My mind drifted back to my birthday back in October. A similar story, although this was a failing of my own idiocy. Sweating up Blaze Hill near Bollington (I know how to celebrate a special occasion, okay?) and about to enjoy the descent back down into Pott Shrigley, I felt the unmistakable jarring of a flat rear tyre. Happy bloody birthday. Foolishly swapping the inner straight out without checking the outer casing, I was instantly Thorngreeted with a second flat as the tiny thorny bastard struck again, and suddenly I was stuck on top of one the highest points in Cheshire, some 14 miles from home.

Thankfully, Saturday’s disaster had an ultimately happy ending as by a remarkable coincidence, my chain had snapped five minutes walk from a local bike shop. Helpfully directed by a kindly soul sweeping his drive, in one of the last properties on the road before I would have been proper Out In The Sticks, I walked in pushing my crippled machine, and despite them clearly being in the middle of other jobs, within 15 minutes I was back on my way and only £14 worse off. Great lads.

A lucky escape then, but it really got me thinking about how bloody unlucky I’ve been over the years. My first ever proper road bike was constantly cut down by punctures and then just as I began to get a grip on them and get out and about on some longer rides, off she went. Stolen from, quite literally, under my nose by an opportunist shithouse spotting the door to my building left open.

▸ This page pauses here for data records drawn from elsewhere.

@[simp] theorem modClip_pending (e : Nat) (f : ClipEntry → ClipEntry) (s : State) : (modClip e f s).pending = s.pending := rfl
@[simp] theorem modClip_fuses (e : Nat) (f : ClipEntry → ClipEntry) (s : State) : (modClip e f s).fuses = s.fuses := rfl
@[simp] theorem modClip_ceilings (e : Nat) (f : ClipEntry → ClipEntry) (s : State) : (modClip e f s).ceilings = s.ceilings := rfl
@[simp] theorem modClip_now (e : Nat) (f : ClipEntry → ClipEntry) (s : State) : (modClip e f s).now = s.now := rfl
@[simp] theorem modClip_hbm (e : Nat) (f : ClipEntry → ClipEntry) (s : State) : (modClip e f s).hbm = s.hbm := rfl
@[simp] theorem modClip_bank (e : Nat) (f : ClipEntry → ClipEntry) (s : State) : (modClip e f s).bank = s.bank := rfl
@[simp] theorem modClip_nv (e : Nat) (f : ClipEntry → ClipEntry) (s : State) : (modClip e f s).nv = s.nv := rfl
@[simp] theorem modClip_reg (e : Nat) (f : ClipEntry → ClipEntry) (s : State) (x y : Nat) : (modClip e f s).reg x y = s.reg x y := rfl
@[simp] theorem modClip_dev (e : Nat) (f : ClipEntry → ClipEntry) (s : State) :
    (modClip e f s).dev = { s.dev with clips := amMod s.dev.clips e {} f } := rfl
/-- What `State.clip` reads after `modClip`. -/
theorem clip_modClip (e : Nat) (f : ClipEntry → ClipEntry) (s : State) (x : Nat) :
    (modClip e f s).clip x = if e = x then f (s.clip e) else s.clip x := amGetD_amMod ..

@[simp] theorem clip_modClip_same (e : Nat) (f : ClipEntry → ClipEntry) (s : State) :
    (modClip e f s).clip e = f (s.clip e) := by simp [clip_modClip]

@[simp] theorem modPlayer_pending (p : Nat) (f : Player → Player) (s : State) : (modPlayer p f s).pending = s.pending := rfl
@[simp] theorem modPlayer_fuses (p : Nat) (f : Player → Player) (s : State) : (modPlayer p f s).fuses = s.fuses := rfl
@[simp] theorem modPlayer_ceilings (p : Nat) (f : Player → Player) (s : State) : (modPlayer p f s).ceilings = s.ceilings := rfl
@[simp] theorem modPlayer_now (p : Nat) (f : Player → Player) (s : State) : (modPlayer p f s).now = s.now := rfl
@[simp] theorem modPlayer_hbm (p : Nat) (f : Player → Player) (s : State) : (modPlayer p f s).hbm = s.hbm := rfl
@[simp] theorem modPlayer_bank (p : Nat) (f : Player → Player) (s : State) : (modPlayer p f s).bank = s.bank := rfl
@[simp] theorem modPlayer_nv (p : Nat) (f : Player → Player) (s : State) : (modPlayer p f s).nv = s.nv := rfl
@[simp] theorem modPlayer_reg (p : Nat) (f : Player → Player) (s : State) (x y : Nat) : (modPlayer p f s).reg x y = s.reg x y := rfl
@[simp] theorem modPlayer_dev (p : Nat) (f : Player → Player) (s : State) :
    (modPlayer p f s).dev = { s.dev with players := amMod s.dev.players p {} f } := rfl
/-- What `State.player` reads after `modPlayer`. -/
theorem player_modPlayer (p : Nat) (f : Player → Player) (s : State) (x : Nat) :
    (modPlayer p f s).player x = if p = x then f (s.player p) else s.player x := amGetD_amMod ..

It took me until the following August to finally replace her with The Red Arrow, and then after barely a handful of the rides came the birthday incident, a new set of wheels and a winter rebuild. A new year, a couple of pretty ropey rides with the gears slipping around all over the shop as I tried to get the indexing right and then when I finally got all that right the bloody chain exploded. Oh, and none of this is taking into account all the occasions when one of my vintage bikes has had some sort of complete mare; brake blocks and cabling failing, loose pedals, wheels and headsets, slipping chains, puncture after puncture on 30 year old tyres, a snapped saddle (!) and then the absolute nadir on KaputChristmas Eve when the entire crank fell off in the dark and pouring rain on my way home from work one evening.

I’m absolutely loving the new-found freedom of being out on the bike again, heading out to far flung places, up hill and down dale. The upturn in weather in the past few weeks mixed with me having two beautiful racing machines available has made a pleasant change to the usual start to a year, sweating and panting in the pouring rain, running up and down the same old stretches of South Manchester six days a week. But bloody hell, cycling is a pain in the arse sometimes. There’s so much that can go wrong, I can barely remember a ride without some sort of weird incident along the way.

It’s enough to almost yearn for the simplicity of going out for a run sometimes, where the only thing likely to ruin it is the usual worry about accidentally having a Paula Radcliffe moment on some of the longer runs or something. There is something beautifully pure about lacing up a pair of shoes, slapping an old football shirt and heading out just to run around for an extended period of time. But, after several thousand miles on foot, through a dozen pairs of running shoes and countless tales of sweaty woe over the past six years or so, I’m enjoying a bit of a change of pace. And with my first event of the year looming on the horizon, a lumpy 60km over some of the route of the inaugural Tour de Yorkshire, I just need to hope the bloody machines are up to the job.